** Opening Data extracts block **
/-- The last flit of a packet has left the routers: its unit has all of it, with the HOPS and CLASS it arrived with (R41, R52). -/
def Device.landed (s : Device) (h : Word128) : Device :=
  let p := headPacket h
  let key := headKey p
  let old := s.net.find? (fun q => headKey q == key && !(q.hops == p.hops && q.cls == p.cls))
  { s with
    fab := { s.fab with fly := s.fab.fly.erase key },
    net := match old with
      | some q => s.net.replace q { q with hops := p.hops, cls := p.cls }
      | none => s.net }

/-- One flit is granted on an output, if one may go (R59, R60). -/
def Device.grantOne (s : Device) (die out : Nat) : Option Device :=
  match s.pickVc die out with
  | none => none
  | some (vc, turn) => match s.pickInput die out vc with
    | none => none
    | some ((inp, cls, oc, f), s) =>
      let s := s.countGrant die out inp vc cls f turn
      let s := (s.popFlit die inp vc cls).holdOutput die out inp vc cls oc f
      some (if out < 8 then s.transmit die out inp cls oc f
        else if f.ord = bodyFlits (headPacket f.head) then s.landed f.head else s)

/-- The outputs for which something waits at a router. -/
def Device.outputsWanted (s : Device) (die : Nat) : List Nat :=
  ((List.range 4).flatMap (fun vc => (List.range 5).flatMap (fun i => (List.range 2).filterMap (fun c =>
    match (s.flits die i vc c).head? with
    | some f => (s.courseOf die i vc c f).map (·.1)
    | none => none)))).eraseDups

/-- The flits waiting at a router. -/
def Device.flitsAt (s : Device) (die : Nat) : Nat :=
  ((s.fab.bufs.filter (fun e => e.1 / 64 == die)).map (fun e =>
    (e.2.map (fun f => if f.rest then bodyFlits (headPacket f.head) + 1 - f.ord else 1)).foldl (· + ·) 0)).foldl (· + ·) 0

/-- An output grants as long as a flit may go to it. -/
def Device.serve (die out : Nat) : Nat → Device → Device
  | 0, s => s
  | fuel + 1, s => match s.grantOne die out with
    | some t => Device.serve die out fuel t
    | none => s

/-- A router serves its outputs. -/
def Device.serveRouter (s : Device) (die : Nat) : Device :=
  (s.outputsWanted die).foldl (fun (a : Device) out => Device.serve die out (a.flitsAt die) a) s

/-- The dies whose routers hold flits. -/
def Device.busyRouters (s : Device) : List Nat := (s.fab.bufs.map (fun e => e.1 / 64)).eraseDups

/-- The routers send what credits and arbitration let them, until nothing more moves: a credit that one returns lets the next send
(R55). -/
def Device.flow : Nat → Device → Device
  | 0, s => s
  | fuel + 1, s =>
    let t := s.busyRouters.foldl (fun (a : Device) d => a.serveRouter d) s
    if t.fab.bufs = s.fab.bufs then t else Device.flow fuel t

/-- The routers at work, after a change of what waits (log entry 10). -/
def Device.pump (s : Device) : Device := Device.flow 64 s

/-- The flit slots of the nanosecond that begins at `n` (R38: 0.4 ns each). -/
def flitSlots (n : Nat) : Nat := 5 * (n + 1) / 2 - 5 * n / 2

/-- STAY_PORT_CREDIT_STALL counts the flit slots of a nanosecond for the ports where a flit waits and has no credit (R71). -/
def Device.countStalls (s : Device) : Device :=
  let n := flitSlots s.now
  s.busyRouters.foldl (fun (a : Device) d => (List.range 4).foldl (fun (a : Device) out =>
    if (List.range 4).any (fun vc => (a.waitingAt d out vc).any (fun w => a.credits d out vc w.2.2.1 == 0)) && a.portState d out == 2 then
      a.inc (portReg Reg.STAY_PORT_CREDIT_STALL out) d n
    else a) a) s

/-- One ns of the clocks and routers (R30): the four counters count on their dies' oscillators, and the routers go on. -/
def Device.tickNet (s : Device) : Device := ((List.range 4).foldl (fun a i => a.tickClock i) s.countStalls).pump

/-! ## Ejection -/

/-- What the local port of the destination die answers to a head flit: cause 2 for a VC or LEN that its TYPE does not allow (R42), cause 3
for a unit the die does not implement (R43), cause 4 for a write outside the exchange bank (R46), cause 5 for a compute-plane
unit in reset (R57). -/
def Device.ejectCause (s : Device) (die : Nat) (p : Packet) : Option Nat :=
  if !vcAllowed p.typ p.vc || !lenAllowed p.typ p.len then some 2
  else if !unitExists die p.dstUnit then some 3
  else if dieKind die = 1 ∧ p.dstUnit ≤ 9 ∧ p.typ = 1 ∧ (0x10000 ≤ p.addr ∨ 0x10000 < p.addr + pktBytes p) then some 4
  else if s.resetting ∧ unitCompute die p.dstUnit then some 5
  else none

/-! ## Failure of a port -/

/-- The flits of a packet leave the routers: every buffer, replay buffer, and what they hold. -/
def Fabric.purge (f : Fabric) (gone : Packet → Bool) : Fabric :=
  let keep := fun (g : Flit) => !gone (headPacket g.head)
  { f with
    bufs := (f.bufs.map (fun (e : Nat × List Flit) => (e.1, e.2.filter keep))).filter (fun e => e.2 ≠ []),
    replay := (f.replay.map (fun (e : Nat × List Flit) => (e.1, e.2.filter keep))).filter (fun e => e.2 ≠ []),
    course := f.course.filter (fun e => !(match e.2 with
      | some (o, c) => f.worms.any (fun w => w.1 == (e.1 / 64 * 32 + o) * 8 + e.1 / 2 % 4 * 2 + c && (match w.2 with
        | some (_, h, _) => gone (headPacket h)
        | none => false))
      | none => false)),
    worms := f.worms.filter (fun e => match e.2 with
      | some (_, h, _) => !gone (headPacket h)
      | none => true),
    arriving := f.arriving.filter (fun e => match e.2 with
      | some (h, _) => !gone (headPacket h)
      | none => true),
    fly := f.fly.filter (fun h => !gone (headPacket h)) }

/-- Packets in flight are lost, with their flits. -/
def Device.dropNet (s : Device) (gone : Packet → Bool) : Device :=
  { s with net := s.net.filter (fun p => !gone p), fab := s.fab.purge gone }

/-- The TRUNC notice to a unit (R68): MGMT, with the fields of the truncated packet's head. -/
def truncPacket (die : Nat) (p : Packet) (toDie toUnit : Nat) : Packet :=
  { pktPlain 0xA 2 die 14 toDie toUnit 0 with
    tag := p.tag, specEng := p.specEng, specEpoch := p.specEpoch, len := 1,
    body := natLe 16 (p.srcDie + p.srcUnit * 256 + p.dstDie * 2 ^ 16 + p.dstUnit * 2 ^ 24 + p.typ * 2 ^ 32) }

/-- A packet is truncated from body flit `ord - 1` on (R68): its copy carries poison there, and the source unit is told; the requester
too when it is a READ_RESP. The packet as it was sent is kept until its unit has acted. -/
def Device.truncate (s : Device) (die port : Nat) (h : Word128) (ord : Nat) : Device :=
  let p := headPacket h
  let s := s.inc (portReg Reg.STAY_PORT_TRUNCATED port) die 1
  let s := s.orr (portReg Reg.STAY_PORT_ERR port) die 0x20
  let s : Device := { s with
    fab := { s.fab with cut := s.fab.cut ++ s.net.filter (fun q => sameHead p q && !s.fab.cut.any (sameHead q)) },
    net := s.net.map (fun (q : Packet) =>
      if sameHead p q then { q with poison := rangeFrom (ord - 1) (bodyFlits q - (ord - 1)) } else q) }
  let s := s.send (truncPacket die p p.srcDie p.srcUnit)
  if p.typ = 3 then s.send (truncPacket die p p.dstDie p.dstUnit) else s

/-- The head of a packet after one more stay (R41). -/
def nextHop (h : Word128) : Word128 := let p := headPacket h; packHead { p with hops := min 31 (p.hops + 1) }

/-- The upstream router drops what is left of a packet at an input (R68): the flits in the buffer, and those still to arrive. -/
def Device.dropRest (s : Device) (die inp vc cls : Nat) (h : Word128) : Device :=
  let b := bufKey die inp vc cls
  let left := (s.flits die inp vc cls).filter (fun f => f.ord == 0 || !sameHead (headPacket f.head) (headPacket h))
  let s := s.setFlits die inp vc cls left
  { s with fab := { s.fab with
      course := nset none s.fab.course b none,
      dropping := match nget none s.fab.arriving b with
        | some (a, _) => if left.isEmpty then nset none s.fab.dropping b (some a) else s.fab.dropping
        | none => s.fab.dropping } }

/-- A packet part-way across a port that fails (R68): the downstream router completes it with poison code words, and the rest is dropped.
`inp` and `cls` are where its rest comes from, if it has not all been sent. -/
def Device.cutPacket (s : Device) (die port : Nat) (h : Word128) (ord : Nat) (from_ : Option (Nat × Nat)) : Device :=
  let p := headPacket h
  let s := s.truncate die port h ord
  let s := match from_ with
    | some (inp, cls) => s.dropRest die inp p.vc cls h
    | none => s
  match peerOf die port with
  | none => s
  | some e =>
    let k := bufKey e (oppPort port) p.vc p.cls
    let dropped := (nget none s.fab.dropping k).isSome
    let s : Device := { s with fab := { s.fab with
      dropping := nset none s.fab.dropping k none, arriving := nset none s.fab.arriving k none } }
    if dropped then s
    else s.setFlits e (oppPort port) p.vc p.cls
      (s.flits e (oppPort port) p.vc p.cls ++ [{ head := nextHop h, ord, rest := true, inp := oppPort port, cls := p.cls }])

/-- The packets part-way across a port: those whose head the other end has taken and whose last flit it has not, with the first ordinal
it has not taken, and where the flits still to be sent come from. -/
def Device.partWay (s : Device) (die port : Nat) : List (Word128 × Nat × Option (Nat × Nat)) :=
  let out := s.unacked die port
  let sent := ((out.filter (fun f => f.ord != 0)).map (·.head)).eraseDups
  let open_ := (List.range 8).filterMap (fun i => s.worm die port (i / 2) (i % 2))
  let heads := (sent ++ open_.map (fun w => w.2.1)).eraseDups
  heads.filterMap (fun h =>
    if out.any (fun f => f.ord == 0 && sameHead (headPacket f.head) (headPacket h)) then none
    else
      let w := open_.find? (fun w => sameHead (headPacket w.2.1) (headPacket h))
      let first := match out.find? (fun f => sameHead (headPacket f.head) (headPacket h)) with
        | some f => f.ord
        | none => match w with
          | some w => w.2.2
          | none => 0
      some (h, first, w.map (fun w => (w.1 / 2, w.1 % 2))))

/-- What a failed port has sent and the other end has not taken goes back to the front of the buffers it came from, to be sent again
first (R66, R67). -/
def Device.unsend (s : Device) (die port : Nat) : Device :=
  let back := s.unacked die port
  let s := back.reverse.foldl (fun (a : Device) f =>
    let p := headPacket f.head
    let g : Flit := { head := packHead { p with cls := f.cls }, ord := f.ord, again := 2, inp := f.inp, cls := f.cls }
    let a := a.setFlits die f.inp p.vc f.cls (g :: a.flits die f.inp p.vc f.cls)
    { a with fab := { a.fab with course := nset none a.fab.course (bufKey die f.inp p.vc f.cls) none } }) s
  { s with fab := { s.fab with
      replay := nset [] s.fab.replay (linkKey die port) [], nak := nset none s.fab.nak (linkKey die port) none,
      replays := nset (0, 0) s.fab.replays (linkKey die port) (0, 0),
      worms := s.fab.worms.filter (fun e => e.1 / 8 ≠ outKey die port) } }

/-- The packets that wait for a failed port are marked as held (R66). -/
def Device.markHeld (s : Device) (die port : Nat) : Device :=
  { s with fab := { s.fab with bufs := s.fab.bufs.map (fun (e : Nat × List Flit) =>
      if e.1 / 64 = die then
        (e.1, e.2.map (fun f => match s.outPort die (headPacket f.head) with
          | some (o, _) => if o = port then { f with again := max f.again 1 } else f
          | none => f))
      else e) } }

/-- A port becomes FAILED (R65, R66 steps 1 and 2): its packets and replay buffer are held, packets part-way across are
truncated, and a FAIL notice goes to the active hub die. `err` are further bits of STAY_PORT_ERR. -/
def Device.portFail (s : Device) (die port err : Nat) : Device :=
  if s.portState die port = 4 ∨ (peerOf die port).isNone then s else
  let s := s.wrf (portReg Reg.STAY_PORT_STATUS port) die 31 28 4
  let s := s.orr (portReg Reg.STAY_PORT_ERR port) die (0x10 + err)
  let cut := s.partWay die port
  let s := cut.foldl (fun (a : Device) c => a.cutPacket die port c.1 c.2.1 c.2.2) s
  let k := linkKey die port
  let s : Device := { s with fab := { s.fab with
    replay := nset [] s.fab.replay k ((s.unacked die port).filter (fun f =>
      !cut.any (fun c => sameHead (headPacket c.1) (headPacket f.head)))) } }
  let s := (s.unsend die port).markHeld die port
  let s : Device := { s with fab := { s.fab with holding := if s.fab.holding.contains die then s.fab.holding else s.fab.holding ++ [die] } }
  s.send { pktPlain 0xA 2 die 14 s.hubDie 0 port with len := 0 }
** Closing Data extracts block **
** Opening Data extracts block **
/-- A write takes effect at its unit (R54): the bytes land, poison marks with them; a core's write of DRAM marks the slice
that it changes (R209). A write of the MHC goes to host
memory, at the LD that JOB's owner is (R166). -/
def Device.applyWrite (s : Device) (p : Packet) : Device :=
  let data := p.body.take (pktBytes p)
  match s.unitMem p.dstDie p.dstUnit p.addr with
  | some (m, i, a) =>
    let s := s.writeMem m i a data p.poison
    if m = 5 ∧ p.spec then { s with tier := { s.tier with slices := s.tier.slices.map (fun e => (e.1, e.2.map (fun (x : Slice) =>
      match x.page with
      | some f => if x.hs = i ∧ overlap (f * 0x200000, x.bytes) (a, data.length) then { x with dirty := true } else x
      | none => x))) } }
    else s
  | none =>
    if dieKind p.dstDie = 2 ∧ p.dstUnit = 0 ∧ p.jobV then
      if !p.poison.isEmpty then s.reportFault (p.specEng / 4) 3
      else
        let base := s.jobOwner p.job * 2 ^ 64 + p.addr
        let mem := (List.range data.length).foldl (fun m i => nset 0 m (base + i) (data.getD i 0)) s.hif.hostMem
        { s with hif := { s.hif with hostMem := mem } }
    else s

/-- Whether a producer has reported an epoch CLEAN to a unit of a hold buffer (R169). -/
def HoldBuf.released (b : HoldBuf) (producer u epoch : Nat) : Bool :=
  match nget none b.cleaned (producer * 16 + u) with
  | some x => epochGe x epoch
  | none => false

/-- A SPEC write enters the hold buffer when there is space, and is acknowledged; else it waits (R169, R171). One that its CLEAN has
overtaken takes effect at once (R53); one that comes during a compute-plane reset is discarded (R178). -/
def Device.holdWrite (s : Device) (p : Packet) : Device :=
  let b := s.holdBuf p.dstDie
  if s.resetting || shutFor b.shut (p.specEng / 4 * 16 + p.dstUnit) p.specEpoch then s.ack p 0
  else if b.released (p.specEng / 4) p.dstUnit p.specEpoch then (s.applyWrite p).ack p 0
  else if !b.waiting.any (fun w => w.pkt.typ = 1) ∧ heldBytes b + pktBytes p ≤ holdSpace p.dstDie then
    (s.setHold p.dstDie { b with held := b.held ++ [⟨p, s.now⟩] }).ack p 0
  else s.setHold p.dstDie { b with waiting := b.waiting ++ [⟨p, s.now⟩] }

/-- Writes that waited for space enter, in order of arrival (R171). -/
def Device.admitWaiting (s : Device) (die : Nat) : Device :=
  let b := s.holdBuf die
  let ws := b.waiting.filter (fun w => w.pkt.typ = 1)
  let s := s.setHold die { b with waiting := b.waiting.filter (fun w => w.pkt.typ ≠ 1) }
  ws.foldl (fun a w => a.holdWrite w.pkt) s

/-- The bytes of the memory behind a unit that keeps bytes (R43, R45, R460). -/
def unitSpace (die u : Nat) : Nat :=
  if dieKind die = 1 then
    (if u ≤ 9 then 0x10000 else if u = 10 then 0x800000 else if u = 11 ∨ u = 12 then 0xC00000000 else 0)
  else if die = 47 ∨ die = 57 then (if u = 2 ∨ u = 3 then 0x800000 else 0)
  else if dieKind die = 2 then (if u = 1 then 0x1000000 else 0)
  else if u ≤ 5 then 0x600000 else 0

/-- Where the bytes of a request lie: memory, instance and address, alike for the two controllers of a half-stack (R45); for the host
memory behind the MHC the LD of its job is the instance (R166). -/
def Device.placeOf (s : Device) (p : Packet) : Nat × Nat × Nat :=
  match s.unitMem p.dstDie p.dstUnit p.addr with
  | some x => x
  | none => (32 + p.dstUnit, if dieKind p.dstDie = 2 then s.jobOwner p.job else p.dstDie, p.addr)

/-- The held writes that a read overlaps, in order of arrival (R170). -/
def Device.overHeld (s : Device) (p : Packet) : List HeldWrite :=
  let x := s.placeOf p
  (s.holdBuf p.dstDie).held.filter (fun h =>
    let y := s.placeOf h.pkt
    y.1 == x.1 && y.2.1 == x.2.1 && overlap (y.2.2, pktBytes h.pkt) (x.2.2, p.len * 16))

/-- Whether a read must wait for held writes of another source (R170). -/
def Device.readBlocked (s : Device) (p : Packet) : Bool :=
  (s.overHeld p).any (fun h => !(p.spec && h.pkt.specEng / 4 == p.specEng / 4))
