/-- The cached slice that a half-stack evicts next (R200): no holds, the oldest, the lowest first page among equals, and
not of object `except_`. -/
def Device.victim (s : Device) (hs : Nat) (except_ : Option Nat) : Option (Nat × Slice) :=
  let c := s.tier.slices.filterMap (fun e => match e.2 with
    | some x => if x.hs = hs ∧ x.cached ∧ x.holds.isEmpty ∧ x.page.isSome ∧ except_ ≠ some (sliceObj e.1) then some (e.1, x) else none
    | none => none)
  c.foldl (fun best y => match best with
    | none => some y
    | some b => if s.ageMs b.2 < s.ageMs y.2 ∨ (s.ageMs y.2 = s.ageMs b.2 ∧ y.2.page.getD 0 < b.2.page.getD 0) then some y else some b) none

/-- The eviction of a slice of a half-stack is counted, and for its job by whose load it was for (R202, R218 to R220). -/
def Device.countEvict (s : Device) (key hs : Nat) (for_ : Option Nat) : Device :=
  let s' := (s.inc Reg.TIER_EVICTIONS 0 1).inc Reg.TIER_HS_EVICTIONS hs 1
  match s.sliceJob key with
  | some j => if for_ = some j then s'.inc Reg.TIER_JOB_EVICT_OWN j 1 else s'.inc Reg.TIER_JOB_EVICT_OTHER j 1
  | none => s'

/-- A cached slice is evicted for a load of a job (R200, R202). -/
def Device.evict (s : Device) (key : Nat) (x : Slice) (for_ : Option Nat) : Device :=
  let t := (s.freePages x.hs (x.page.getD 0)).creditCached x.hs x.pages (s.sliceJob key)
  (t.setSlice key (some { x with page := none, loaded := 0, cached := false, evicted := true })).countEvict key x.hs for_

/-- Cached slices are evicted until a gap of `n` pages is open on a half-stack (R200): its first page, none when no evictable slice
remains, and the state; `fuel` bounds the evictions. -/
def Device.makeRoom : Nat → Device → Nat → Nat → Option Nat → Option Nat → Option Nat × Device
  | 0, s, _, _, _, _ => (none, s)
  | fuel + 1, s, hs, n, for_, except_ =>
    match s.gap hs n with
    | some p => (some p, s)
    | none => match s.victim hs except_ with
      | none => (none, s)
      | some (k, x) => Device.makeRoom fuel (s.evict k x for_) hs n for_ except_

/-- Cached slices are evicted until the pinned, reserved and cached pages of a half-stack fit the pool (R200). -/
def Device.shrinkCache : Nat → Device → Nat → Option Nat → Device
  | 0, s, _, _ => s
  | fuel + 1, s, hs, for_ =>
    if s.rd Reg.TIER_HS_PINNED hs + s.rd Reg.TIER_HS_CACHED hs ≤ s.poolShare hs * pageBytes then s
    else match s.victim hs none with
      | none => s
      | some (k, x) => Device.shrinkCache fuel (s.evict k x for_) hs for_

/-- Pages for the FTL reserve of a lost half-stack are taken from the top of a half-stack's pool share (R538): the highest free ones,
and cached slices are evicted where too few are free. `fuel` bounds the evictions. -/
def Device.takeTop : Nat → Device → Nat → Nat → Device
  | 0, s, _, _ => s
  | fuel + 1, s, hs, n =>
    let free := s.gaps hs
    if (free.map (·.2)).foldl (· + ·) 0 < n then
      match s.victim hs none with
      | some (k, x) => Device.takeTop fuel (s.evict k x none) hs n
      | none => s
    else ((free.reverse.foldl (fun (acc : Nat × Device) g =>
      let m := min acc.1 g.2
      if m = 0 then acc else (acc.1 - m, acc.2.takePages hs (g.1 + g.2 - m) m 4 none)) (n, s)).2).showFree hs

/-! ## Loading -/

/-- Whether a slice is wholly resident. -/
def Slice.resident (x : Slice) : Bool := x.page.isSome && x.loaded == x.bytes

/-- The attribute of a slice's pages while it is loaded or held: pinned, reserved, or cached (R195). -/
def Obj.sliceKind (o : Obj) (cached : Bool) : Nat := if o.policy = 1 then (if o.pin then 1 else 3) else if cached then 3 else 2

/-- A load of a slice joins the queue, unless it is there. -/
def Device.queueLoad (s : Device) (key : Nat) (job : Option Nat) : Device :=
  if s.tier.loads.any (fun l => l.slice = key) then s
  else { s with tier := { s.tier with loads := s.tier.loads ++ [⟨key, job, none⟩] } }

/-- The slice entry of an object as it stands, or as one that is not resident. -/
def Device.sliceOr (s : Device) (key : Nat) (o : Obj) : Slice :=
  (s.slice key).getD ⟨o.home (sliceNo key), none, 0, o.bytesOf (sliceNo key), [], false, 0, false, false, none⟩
** Closing Data extracts block **
• [Work item] Among the records above, find the lines that contain "order" and copy every one.

• [Response box]
/-- Writes that waited for space enter, in order of arrival (R171). -/
/-- The held writes that a read overlaps, in order of arrival (R170). -/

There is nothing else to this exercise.